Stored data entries
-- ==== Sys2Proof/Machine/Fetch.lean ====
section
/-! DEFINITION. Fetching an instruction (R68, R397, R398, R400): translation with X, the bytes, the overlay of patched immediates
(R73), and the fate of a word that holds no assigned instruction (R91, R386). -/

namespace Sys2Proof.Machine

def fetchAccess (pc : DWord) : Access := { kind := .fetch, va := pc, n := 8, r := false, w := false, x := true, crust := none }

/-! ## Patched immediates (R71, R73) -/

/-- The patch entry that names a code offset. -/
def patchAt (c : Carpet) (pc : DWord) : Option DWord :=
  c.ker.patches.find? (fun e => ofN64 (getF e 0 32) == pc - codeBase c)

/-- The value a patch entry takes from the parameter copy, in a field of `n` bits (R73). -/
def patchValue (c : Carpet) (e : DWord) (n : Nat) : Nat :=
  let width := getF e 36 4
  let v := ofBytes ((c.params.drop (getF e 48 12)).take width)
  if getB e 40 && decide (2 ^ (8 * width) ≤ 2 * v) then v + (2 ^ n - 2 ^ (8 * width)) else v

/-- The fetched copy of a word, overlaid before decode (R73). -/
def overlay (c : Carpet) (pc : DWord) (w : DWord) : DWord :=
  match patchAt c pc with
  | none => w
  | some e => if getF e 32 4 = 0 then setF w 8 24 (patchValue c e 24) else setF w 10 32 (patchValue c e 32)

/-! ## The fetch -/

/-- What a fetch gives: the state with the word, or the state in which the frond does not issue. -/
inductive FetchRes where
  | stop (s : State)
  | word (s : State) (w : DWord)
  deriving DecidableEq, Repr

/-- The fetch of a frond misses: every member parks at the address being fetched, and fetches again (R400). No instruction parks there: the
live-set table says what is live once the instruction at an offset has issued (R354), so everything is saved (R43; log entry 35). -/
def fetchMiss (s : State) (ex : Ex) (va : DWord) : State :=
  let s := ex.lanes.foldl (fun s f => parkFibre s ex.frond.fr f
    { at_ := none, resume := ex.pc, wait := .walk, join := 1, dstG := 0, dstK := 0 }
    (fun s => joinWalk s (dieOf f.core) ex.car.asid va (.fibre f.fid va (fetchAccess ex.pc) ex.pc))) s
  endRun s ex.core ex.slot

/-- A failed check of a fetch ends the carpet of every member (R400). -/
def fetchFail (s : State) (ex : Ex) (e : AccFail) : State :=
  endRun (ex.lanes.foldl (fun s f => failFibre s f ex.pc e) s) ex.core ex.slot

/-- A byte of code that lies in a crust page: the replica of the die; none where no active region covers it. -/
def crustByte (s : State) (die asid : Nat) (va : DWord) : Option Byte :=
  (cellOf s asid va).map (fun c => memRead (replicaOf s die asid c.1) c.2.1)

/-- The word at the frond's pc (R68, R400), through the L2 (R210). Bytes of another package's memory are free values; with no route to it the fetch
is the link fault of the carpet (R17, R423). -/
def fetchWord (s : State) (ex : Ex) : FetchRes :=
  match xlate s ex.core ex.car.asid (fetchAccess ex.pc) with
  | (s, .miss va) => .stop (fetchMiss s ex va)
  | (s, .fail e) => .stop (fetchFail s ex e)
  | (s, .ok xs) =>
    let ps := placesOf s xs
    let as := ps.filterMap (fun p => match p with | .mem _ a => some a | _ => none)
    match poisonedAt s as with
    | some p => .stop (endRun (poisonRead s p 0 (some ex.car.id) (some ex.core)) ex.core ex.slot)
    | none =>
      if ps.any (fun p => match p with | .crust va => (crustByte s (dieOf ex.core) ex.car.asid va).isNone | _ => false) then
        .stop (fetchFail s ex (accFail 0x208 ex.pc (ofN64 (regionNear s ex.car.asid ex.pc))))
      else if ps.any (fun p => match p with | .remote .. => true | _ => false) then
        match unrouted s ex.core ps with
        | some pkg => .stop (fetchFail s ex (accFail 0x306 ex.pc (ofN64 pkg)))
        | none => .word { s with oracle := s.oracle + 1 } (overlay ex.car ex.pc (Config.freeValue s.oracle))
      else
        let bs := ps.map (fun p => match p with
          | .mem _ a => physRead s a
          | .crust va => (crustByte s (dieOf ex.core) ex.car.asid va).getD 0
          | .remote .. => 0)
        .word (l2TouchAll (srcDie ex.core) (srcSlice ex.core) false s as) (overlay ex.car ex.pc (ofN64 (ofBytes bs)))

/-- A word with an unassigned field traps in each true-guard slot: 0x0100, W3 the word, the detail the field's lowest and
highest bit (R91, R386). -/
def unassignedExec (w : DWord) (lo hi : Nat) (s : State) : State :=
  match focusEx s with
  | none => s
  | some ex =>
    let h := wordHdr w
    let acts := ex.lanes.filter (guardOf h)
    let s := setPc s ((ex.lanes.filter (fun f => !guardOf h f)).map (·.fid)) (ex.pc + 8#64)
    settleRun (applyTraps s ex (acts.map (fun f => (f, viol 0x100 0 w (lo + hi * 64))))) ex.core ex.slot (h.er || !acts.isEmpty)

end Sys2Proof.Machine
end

...

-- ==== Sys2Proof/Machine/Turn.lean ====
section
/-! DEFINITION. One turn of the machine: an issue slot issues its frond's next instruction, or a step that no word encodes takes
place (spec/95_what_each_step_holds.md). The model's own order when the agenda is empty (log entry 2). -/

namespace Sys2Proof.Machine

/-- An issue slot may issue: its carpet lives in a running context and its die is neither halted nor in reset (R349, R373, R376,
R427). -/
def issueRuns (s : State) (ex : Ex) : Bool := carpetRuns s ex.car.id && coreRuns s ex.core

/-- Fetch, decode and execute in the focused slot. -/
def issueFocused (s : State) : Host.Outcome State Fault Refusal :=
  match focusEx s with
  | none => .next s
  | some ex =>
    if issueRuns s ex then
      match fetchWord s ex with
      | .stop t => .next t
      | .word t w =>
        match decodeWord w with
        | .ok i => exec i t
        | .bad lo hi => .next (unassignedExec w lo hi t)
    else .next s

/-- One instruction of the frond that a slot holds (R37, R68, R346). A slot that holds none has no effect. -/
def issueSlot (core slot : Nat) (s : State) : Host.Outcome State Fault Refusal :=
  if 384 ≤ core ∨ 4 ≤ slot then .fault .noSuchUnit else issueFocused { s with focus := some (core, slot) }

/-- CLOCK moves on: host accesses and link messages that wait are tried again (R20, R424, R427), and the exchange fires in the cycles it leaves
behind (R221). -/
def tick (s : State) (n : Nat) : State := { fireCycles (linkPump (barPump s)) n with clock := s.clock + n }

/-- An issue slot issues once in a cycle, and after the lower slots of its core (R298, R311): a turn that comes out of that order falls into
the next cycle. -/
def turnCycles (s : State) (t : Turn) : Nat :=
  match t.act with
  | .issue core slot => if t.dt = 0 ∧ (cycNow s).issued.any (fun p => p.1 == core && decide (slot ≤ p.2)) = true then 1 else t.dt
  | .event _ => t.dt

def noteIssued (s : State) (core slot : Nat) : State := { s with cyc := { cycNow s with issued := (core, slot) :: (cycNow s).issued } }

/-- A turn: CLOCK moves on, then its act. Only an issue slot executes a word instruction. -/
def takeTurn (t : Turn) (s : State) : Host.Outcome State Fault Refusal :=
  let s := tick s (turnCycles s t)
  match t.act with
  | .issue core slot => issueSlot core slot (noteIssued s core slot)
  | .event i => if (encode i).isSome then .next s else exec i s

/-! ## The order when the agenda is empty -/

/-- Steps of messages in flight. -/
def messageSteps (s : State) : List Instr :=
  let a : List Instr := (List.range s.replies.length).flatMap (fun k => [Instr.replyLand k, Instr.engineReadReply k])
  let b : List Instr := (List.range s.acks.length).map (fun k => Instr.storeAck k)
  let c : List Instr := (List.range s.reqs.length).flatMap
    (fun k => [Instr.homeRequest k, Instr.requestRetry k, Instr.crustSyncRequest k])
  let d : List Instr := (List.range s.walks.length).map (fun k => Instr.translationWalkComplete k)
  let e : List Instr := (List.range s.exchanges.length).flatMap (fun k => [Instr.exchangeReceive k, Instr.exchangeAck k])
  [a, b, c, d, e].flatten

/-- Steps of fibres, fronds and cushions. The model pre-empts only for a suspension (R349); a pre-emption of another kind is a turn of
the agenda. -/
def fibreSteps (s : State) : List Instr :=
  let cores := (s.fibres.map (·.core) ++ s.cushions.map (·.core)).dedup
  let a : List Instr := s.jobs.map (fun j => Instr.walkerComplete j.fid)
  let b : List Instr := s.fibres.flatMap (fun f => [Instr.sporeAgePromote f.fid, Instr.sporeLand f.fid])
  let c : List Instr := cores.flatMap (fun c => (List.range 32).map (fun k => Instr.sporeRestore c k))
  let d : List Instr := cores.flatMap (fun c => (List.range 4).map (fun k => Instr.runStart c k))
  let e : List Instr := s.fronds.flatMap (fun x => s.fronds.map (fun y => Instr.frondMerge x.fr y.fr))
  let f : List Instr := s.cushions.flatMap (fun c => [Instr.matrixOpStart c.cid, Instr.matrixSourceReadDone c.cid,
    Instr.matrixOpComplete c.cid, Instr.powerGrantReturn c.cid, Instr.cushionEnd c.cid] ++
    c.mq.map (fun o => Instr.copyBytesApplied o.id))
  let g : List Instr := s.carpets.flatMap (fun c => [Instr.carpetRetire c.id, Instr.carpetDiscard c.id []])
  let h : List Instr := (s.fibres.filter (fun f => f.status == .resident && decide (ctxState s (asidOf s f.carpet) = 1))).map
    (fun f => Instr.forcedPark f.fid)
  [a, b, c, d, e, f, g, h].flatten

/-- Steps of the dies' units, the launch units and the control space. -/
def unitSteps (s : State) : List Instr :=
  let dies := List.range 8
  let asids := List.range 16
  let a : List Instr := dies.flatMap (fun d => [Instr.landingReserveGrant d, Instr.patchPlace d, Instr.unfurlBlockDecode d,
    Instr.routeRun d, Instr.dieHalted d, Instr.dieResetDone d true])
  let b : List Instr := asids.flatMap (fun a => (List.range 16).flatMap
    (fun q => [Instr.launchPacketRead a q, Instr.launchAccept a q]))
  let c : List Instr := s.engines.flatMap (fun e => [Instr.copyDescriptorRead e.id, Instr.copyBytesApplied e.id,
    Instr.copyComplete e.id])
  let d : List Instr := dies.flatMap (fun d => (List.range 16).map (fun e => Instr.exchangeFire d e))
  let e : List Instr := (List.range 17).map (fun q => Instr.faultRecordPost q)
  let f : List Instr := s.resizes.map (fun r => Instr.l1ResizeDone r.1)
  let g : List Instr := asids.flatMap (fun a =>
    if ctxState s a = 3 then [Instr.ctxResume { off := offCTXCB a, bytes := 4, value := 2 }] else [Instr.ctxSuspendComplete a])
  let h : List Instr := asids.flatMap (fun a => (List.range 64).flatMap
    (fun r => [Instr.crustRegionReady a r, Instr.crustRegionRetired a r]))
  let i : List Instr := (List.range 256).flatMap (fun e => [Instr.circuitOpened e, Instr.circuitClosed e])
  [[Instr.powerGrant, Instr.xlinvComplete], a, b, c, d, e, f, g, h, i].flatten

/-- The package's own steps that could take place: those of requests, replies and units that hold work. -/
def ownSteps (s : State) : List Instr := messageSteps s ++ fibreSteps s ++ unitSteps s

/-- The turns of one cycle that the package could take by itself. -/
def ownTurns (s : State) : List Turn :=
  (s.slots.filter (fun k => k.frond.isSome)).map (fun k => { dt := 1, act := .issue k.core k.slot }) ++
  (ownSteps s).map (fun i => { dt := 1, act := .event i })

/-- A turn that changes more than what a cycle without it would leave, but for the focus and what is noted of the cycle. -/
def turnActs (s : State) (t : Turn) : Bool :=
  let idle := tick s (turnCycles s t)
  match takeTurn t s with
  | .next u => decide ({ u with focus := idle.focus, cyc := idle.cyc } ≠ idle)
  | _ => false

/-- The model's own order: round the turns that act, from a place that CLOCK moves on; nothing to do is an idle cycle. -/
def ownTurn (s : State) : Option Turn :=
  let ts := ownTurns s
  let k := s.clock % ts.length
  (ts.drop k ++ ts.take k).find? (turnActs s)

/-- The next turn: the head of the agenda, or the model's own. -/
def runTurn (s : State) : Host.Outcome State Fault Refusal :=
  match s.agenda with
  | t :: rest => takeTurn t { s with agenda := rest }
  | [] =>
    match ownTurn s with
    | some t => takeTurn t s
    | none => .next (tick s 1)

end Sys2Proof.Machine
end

PROBLEM DETAILS = Output, from the data above, the lines from the line with "(fun s => joinWalk" to the line with "endRun (ex.lanes.foldl (fun" exactly as they stand, both ends included and nothing else.

SOLUTION TO THIS TASK =
    (fun s => joinWalk s (dieOf f.core) ex.car.asid va (.fibre f.fid va (fetchAccess ex.pc) ex.pc))) s
  endRun s ex.core ex.slot

/-- A failed check of a fetch ends the carpet of every member (R400). -/
def fetchFail (s : State) (ex : Ex) (e : AccFail) : State :=
  endRun (ex.lanes.foldl (fun s f => failFibre s f ex.pc e) s) ex.core ex.slot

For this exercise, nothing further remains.